Prior to or in November of 2005, defendants commenced an investigation of plaintiff which involved clandestine videosurveillance of plaintiff. Id. ¶¶ 43-44. The surveillance tapes obtained by defendant Delvalle show plaintiff going to and from the supermarket he owned, doing paperwork at the supermarket he owned, carrying groceries for personal use, and carrying an empty quarter-keg of beer. Id. ¶¶ 46-49. Plaintiff alleges that in the period during which he received worker's compensation benefits following his November 2005 injury, he did not perform any work the doctors retained by the Transit Authority found him unable to perform. Id. ¶ 51.

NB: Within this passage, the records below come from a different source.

/-- Settles O18: TRIG starts a conversion with both enables set, and with one of them clear does nothing. -/
theorem trigStartsConversion : Obligations.TrigStartsConversion := by
  unfold Obligations.TrigStartsConversion
  intro s
  have hexec : exec .trig s = .next (trigger s) := rfl
  rw [hexec, trigger_eq, ← encode_trig]
  constructor
  · intro hen hate
    simp [hen, hate]
  · intro hoff
    have hclear : (s.adcEn && s.adcAte) = false := Bool.and_eq_false_iff.mpr hoff
    simp [hclear]

/-- Settles O19: CONV completes behind its guard, and its word is the code with the raw value. -/
theorem convCompletesConversion : Obligations.ConvCompletesConversion := by
  unfold Obligations.ConvCompletesConversion
  intro raw s
  rw [← encode_conv]
  exact ⟨fun hb => guarded_of_true (converted raw) s hb, fun hb => guarded_of_false (converted raw) s hb⟩

/-- Settles O20: RDIN shows the converter's data on its latch and records its word. -/
theorem rdinReturnsConverterData : Obligations.RdinReturnsConverterData := by
  unfold Obligations.RdinReturnsConverterData
  intro s
  rw [← encode_rdin]
  rfl

/-! ### The transfer to the modem: NEWIN and CAPT (R126, R127) -/

theorem popNewin_of_cons {e : Env} {fw : List FlagWrite} {rest : List (List FlagWrite)}
    (h : e.newins = fw :: rest) : e.popNewin = { e with newins := rest } := by
  rw [Env.popNewin, h]

theorem popNewin_of_nil {e : Env} (h : e.newins = []) : e.popNewin = e.countDraw := by
  rw [Env.popNewin, h]

/-- NEWIN in closed form (R127). -/
theorem sendSample_eq (hd : Handle) (x : Int) (s : State) :
    sendSample hd x s =
      { s with
        hist := s.hist ++ [encode (.newin hd x)],
        ports := { s.ports with
          mout := encode (.newin hd x),
          mrspWrites := s.env.newinAnswer (s.hist ++ [encode (.newin hd x)]) hd x },
        env := s.env.popNewin } := rfl

/-- Settles O21: the answer and the environment after it are those of a queued list, or of a free value. -/
theorem newinSendsSample : Obligations.NewinSendsSample := by
  unfold Obligations.NewinSendsSample
  intro hd x s w
  have hexec : exec (.newin hd x) s = .next (sendSample hd x s) := rfl
  have hword : encode (.newin hd x) = w := encode_newin hd x
  rw [hexec, sendSample_eq, hword]
  refine ⟨fun fw rest hq => ?_, fun hq => ⟨s.env.newinAnswer (s.hist ++ [w]) hd x, ?_⟩⟩
  · rw [newinAnswer_of_cons hq, popNewin_of_cons hq]
  · rw [popNewin_of_nil hq]
    rfl

/-- Settles O22: CAPT's closed form, with the sample as R128 gives it and the modem's answer queued or free. -/
theorem captDeliversRecenteredSample : Obligations.CaptDeliversRecenteredSample := by
  unfold Obligations.CaptDeliversRecenteredSample
  intro s x w after
  have hx : recenter (s.adcData.setWidth 16) = x := recenter_read s.adcData
  have hword : encode (.newin s.modem x) = w := encode_newin s.modem x
  have hexec (hs : s.seq = 2#2) :
      exec .capt s = .next (after (s.env.newinAnswer (captured s).hist s.modem x) s.env.popNewin) := by
    rw [exec_capt_ready hs]
    simp only [captured_eq, hx, hword, encode_capt, encode_rdin, writesTo_eq_foldl]
    rfl
  refine ⟨fun hs fw rest hq => ?_, fun hs hq => ⟨s.env.newinAnswer (captured s).hist s.modem x, ?_⟩, exec_capt_held⟩
  · rw [hexec hs, newinAnswer_of_cons hq, popNewin_of_cons hq]
  · rw [hexec hs, popNewin_of_nil hq]
    rfl

end Sys2Proof.Machine

/-! The statements of 42_playback_path: the write of the output port (R141), the modem transaction REQOUT (R143),
the choice of PLAY (R142), and what PLAY leaves at the port and the pins (R144, R145). -/

namespace Sys2Proof.Machine

/-! ### The pins follow the port (R39, R40) -/

theorem dacPins_driven {s : State} (h : s.outEn = true) : dacPins s = some (s.out.extractLsb' 4 4) := if_pos h

theorem dacPins_undriven {s : State} (h : s.outEn = false) : dacPins s = none := if_neg (by simp [h])

theorem pttPin_driven {s : State} (h : s.outEn = true) : pttPin s = some (s.out.getLsbD 3) := if_pos h

theorem pttPin_undriven {s : State} (h : s.outEn = false) : pttPin s = none := if_neg (by simp [h])

/-! ### What PLAY leaves at the port and in the history (R142) -/

theorem exec_play_ready {s : State} (hs : s.seq = 3#2) : exec .play s = .next (played s) :=
  guarded_of_true played s (by simp [hs])

theorem exec_play_held {s : State} (hs : s.seq ≠ 3#2) : exec .play s = .next s :=
  guarded_of_false played s (by simp [hs])

@[simp] theorem played_outEn (s : State) : (played s).outEn = s.outEn := by
  obtain ⟨_, _, _, _, _, _, -, -, -, heq⟩ := played_frame s
  rw [heq]

theorem played_out_idle {s : State} (h : s.txen = false) : (played s).out = idleByte s.key := by
  rw [played_idle s h]

/-- With `TXEN` = 1 the byte is made of the sample that `MRSP` carries afterwards. -/
theorem played_out_modulating {s : State} (h : s.txen = true) :
    (played s).out = modulatingByte (played s).ports.mrspSample := by
  rw [played_modulating s h]

/-- PLAY asks the modem exactly when `TXEN` = 1: only then a REQOUT is among the words it appends. -/
theorem played_asks_iff (s : State) :
    (∃ w ∈ (played s).hist.drop s.hist.length, opField w = 0x31#8) ↔ s.txen = true := by
  cases h : s.txen with
  | false =>
    have hwords : (played s).hist.drop s.hist.length = [encode .play, encode (.wrout (idleByte s.key))] := by
      rw [played_idle s h, List.drop_left]
    simp [hwords, opField_encode, Instr.op]
  | true =>
    have hasked : encode (.reqout s.modem) ∈ (played s).hist.drop s.hist.length := by
      simp [played_modulating s h]
    exact iff_of_true ⟨_, hasked, opField_encode (.reqout s.modem)⟩ rfl

/-! ### The table of R144 and the mask-and-key law (R145) -/

theorem modulatingByte_dac (v : Byte) : (modulatingByte v).extractLsb' 4 4 = v.extractLsb' 4 4 := by
  revert v; decide

theorem modulatingByte_ptt (v : Byte) : (modulatingByte v).getLsbD 3 = true := by
  revert v; decide

/-- Settles O27: `TXEN` and `KEY` before PLAY choose the byte, and the pins are its fields. -/
theorem playOutputTable : Obligations.PlayOutputTable := by
  unfold Obligations.PlayOutputTable
  intro s t hs hen h
  cases (exec_play_ready hs).symm.trans h
  have hen' : (played s).outEn = true := (played_outEn s).trans hen
  rw [dacPins_driven hen', pttPin_driven hen']
  have hlow : (played s).out.extractLsb' 0 3 = 0#3 := by
    obtain ⟨_, _, _, _, _, _, hlow, -, -, heq⟩ := played_frame s
    rw [heq]
    exact hlow
  have hbyte : (played s).out = 0x80#8 ∨ (played s).out.getLsbD 3 = true := by
    cases htx : s.txen with
    | false =>
      rw [played_out_idle htx]
      cases s.key <;> decide
    | true => exact .inr (played_out_modulating htx ▸ modulatingByte_ptt _)
  refine ⟨fun htx hk => ?_, fun htx hk => ?_, fun htx => ?_, hlow, hbyte, played_asks_iff s⟩
  · rw [played_out_idle htx, hk]
    decide
  · rw [played_out_idle htx, hk]
    decide
  · rw [played_out_modulating htx, modulatingByte_dac, modulatingByte_ptt]
    exact ⟨toNat_modulatingByte _, rfl, rfl⟩

/-! ### WROUT (R141) -/

/-- Settles O24: the word is the code with the byte, and the pins show the byte just written. -/
theorem wroutWritesPortAndPins : Obligations.WroutWritesPortAndPins := by
  unfold Obligations.WroutWritesPortAndPins
  intro v s
  refine ⟨writeOutput v s, rfl, ?_, fun hen => ⟨dacPins_driven hen, pttPin_driven hen⟩,
    fun hoff => ⟨dacPins_undriven hoff, pttPin_undriven hoff⟩⟩
  rw [← encode_wrout]
  rfl

/-! ### The answer of the modem: REQOUT and PLAY (R142, R143) -/

theorem reqoutAnswer_of_cons {e : Env} {a : Byte × List FlagWrite} {rest : List (Byte × List FlagWrite)}
    (h : e.reqouts = a :: rest) (hist : List Word) (hd : Handle) : e.reqoutAnswer hist hd = a := by
  rw [Env.reqoutAnswer, h]

theorem popReqout_of_cons {e : Env} {a : Byte × List FlagWrite} {rest : List (Byte × List FlagWrite)}
    (h : e.reqouts = a :: rest) : e.popReqout = { e with reqouts := rest } := by
  rw [Env.popReqout, h]

theorem popReqout_of_nil {e : Env} (h : e.reqouts = []) : e.popReqout = e.countDraw := by
  rw [Env.popReqout, h]

/-- REQOUT in closed form (R143): `a` is the modem's answer. -/
theorem askSample_eq (hd : Handle) (s : State) :
    askSample hd s =
      let a := s.env.reqoutAnswer (s.hist ++ [encode (.reqout hd)]) hd
      { s with
        hist := s.hist ++ [encode (.reqout hd)],
        ports := { s.ports with mout := encode (.reqout hd), mrspSample := a.1, mrspWrites := a.2 },
        env := s.env.popReqout } := rfl

/-- Settles O25: the answer and the environment after it are those of a queued pair, or of a free value. -/
theorem reqoutAsksModem : Obligations.ReqoutAsksModem := by
  unfold Obligations.ReqoutAsksModem
  intro hd s w
  have hexec : exec (.reqout hd) s = .next (askSample hd s) := rfl
  have hword : encode (.reqout hd) = w := encode_reqout hd
  rw [hexec, askSample_eq, hword]
  refine ⟨fun v fw rest hq => ?_, fun hq => ?_⟩
  · rw [reqoutAnswer_of_cons hq, popReqout_of_cons hq]
  · rw [popReqout_of_nil hq]
    exact ⟨_, _, rfl⟩

/-- Settles O26: PLAY's closed forms, with the modem's answer queued or free, and the idle byte that `KEY`
chooses. -/
theorem playSelectsOutput : Obligations.PlaySelectsOutput := by
  unfold Obligations.PlaySelectsOutput
  intro s rq wr after
  have hmodulating (hs : s.seq = 3#2) (htx : s.txen = true) :
      let a := s.env.reqoutAnswer (s.hist ++ [encode .play, encode (.reqout s.modem)]) s.modem
      exec .play s = .next (after a.1 a.2 s.env.popReqout) := by
    rw [exec_play_ready hs, played_modulating s htx]
    simp only [encode_play, encode_reqout, encode_wrout, writesTo_eq_foldl, List.append_assoc]
    rfl
  have hidle (hs : s.seq = 3#2) (htx : s.txen = false) :
      exec .play s = .next
        { s with out := idleByte s.key, seq := 0#2, hist := s.hist ++ [0x22000000#32, wr (idleByte s.key)] } := by
    rw [exec_play_ready hs, played_idle s htx, encode_play, encode_wrout]
  refine ⟨fun hs htx v fw rest hq => ?_, fun hs htx hq => ?_, fun hs htx hk => ?_, fun hs htx hk => ?_,
    exec_play_held⟩
  · rw [hmodulating hs htx, reqoutAnswer_of_cons hq, popReqout_of_cons hq]
  · rw [hmodulating hs htx, popReqout_of_nil hq]
    exact ⟨_, _, rfl⟩
  · rw [hidle hs htx, hk]
    rfl
  · rw [hidle hs htx, hk]
    rfl

end Sys2Proof.Machine

/-! The statements of 43_key_control: the host's writes (R161, R162) and reads (R163, R164) of the two flags, and
who may write them (R165). -/

namespace Sys2Proof

/-! ### The host commands of a flag (R161, R162) -/

/-- The host command that writes `b` to a flag: STXE (R161) or SKEY (R162). -/
def Flag.command : Flag → Bool → Instr
  | .txen, b => .stxe b
  | .key, b => .skey b

theorem eq_command_of_op {f : Flag} {b : Bool} {i : Instr} (h : i.op = (f.command b).op) :
    ∃ b', i = f.command b' := by
  cases f with
  | txen =>
    cases i with
    | stxe b' => exact ⟨b', rfl⟩
    | _ => cases h
  | key =>
    cases i with
    | skey b' => exact ⟨b', rfl⟩
    | _ => cases h

theorem eq_ltxe_of_op {i : Instr} (h : i.op = .ltxe) : i = .ltxe := by
  cases i with
  | ltxe => rfl
  | _ => cases h

theorem eq_lkey_of_op {i : Instr} (h : i.op = .lkey) : i = .lkey := by
  cases i with
  | lkey => rfl
  | _ => cases h

/-! ### The host port by the code of a word (R92) -/

/-- The `op` field of an operation word determines the mnemonic (R84). -/
theorem op_eq_of_opField_eq {i j : Instr} (h : opField (encode i) = opField (encode j)) : i.op = j.op := by
  have hcodes : ∀ a ∈ opcodeTable, ∀ b ∈ opcodeTable, opField a.pattern = opField b.pattern → a.op = b.op := by
    decide
  obtain ⟨a, ha, hai, hwi⟩ := spelling i
  obtain ⟨b, hb, hbj, hwj⟩ := spelling j
  rw [← hai, ← hbj]
  exact hcodes a ha b hb ((opField_of_match ha hwi).symm.trans (h.trans (opField_of_match hb hwj)))

theorem encode_of_decodeHost {w : Word} {i : Instr} (h : decodeHost w = some i) : encode i = w :=
  (encodeDecodeRoundTrip w i (decodeHost_eq_some_iff.mp h).1).2

/-- The host port takes a host command from its own word only. -/
theorem decodeHost_eq_some_iff_encode {w : Word} {i : Instr} (hwf : i.wf = true) (hcls : i.op.cls = .host) :
    decodeHost w = some i ↔ w = encode i := by
  refine ⟨fun h => (encode_of_decodeHost h).symm, ?_⟩
  rintro rfl
  exact decodeHost_eq_some_iff.mpr ⟨decodeEncodeRoundTrip i hwf, hcls⟩

/-- A word with the code of `j` that is the word of no operation with `j`'s mnemonic is illegal (R92). -/
theorem decodeHost_eq_none_of_code {w : Word} {j : Instr} (hcode : opField w = opField (encode j))
    (hne : ∀ i : Instr, i.op = j.op → w ≠ encode i) : decodeHost w = none := by
  rw [Option.eq_none_iff_forall_ne_some]
  intro i h
  obtain rfl := encode_of_decodeHost h
  exact hne i (op_eq_of_opField_eq hcode) rfl

theorem decodeHost_command_iff (f : Flag) (b : Bool) (w : Word) :
    decodeHost w = some (f.command b) ↔ w = encode (f.command b) :=
  decodeHost_eq_some_iff_encode (by cases f <;> rfl) (by cases f <;> rfl)
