-- ==== Sys2Proof/Syntax.lean ====
section
/-! DEFINITION. The commands of the block: one constructor per row of spec/opcode_table.json, with the operands its
rule needs (the table gives no bits and no operands; log 13). -/

namespace Sys2Proof

/-- A register page of BAR0 (R146, Table 06-5). -/
inductive PageId where
  | dev | clk | pwr | rst | tb | hif
  | evq (n : Fin 8) | ax (n : Fin 12) | drv (n : Fin 12) | fb (n : Fin 12) | fbx (n : Fin 2)
  | gear (n : Fin 12) | cam (n : Fin 4) | ptl (n : Fin 8) | side (n : Fin 2)
  | safe | lswg | lsw (n : Fin 24) | can (n : Fin 4) | prg | stn (n : Fin 16)
  | recd | stat | pair | sec | dbg
  deriving DecidableEq, Repr

namespace Machine

/-- A move as taken from the MV_ fields (R159). -/
structure Move where
  /-- KIND 0 ABS, 1 REL, 2 VEL (Table 07-3). -/
  kind : Nat := 0
  /-- MOVE_CTL.DIR: true for negative (R183). -/
  neg : Bool := false
  /-- MV_TAG (R159). -/
  tag : Nat := 0
  /-- Absolute target of an ABS or REL move in microsteps; a REL move's base is already added (R159). -/
  goal : Int := 0
  /-- MV_VEL in register form (R159). -/
  vel : Nat := 0
  /-- MV_VMAX in register form; 0 uses V_MAX (R155, R159). -/
  vmax : Nat := 0
  /-- The move was appended late and starts from rest (R168). -/
  late : Bool := false
  deriving DecidableEq, Repr

/-- The ramp profile of Table 07-1 (R153): velocities in register form, accelerations in µsteps/s². -/
structure Profile where
  /-- V_START. -/
  vStart : Nat := 0
  /-- A1. -/
  a1 : Nat := 51200
  /-- V_BREAK. -/
  vBreak : Nat := 0x640000
  /-- A2. -/
  a2 : Nat := 51200
  /-- V_MAX. -/
  vMax : Nat := 0xC80000
  /-- D2. -/
  d2 : Nat := 51200
  /-- D1. -/
  d1 : Nat := 51200
  /-- V_STOP. -/
  vStop : Nat := 0x10000
  deriving DecidableEq, Repr

/-- Measured values that a die sends with its mirror update, or Gauge with its monitors (R82, R90, R331, R341, R347). -/
inductive Meas where
  /-- Nothing measured. -/
  | plain
  /-- A load channel's samples since the last update, 10 µs apart and the last of the present instant: current in mA, output in 10 mV. -/
  | lsw (samples : List (Nat × Int))
  /-- Energy a load channel's clamp has absorbed, in µJ. -/
  | clamp (uj : Nat)
  /-- Conduction loss of the Switch die in mW. -/
  | pCond (mw : Nat)
  /-- VLOG, VMOT_A, VMOT_B and VLSW in mV. -/
  | supply (vlog vmotA vmotB vlsw : Nat)
  /-- Which high-side switches of SOUT0 to SOUT3 Guard reads closed. -/
  | sout (closed : Word)
  /-- The transmitter delay at the FDF-to-res edge of a CAN frame, in clocks (R404). -/
  | tdc (clocks : Nat)
  /-- A CAN controller sees the start of a frame of another node (R418). -/
  | canSof
  deriving DecidableEq, Repr

/-- What a QUEUE frame of the PAIR link says of an axis (Table 18-2). -/
structure QueueMsg where
  /-- The moves held. -/
  moves : List Move := []
  /-- Committed profile of group 0. -/
  prof : Profile := {}
  /-- Engaged engine, 0 to 11 GEAR, 16 to 19 CAM, with MSRC, NUM, DEN, REF_M and REF_S. -/
  engine : Option (Nat × Nat × Int × Nat × Int × Int) := none
  /-- Armed group 1: ARM_NUM, ARM_DEN, ARM_POS, ARM_DIR. -/
  arm : Option (Int × Nat × Int × Nat) := none
  deriving DecidableEq, Repr

/-- Bits of a memory word that have gone into error: memory, word, how many (R33). -/
structure Upset where
  /-- Junction SRAM, Guard SRAM, Granary. -/
  mem : Fin 3 := 0
  /-- Word of 256 bits. -/
  word : Nat := 0
  /-- Bits in error. -/
  bits : Nat := 0
  deriving DecidableEq, Repr

/-- An address that a host reads over PCI Express: of the register pages, or of the load, recorder and statistics windows (R132, R148). -/
inductive BarAddr where
  | bar0 (a : Nat)
  | bar2 (a : Nat)
  deriving DecidableEq, Repr

end Machine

On April 30, 2007, defendant Delvalle, allegedly misinterpreting the content of the surveillance videos, provided sworn testimony against plaintiff in a criminal complaint filed against plaintiff in the King's County Criminal Court. Id. ¶ 55; Declaration of Gerard A. Lucciola dated November 26, 2008 ("Lucciola Decl."), Ex. 1 (copy of criminal complaint). In the complaint, defendant Delvalle stated that he was informed by two doctors who examined plaintiff in December and January of 2005 that plaintiff complained of back pain and numbness in his leg, which caused the doctors to restrict plaintiff from, among other things, lifting, pushing, or pulling heavy objects and operating a car. Lucciola Decl., Ex. 1, at 2-4. According to defendant Delvalle, during the doctors' examinations, plaintiff filled out and signed Daily Activities Questionnaires certifying that he was not working in any capacity for any employer, that he had difficulty standing for long periods of time, and that he was not performing any physical activities outside of his home. Id. Defendant Delvalle further stated that the surveillance tapes he obtained showed plaintiff, in December and January of 2005, driving to and from a supermarket of which plaintiff is the registered "President/Chief Executive Officer," carrying multiple boxes of groceries, entering private areas in the grocery store, handling plastic bags, and talking with workers inside the store, all without displaying any signs of physical discomfort. Id.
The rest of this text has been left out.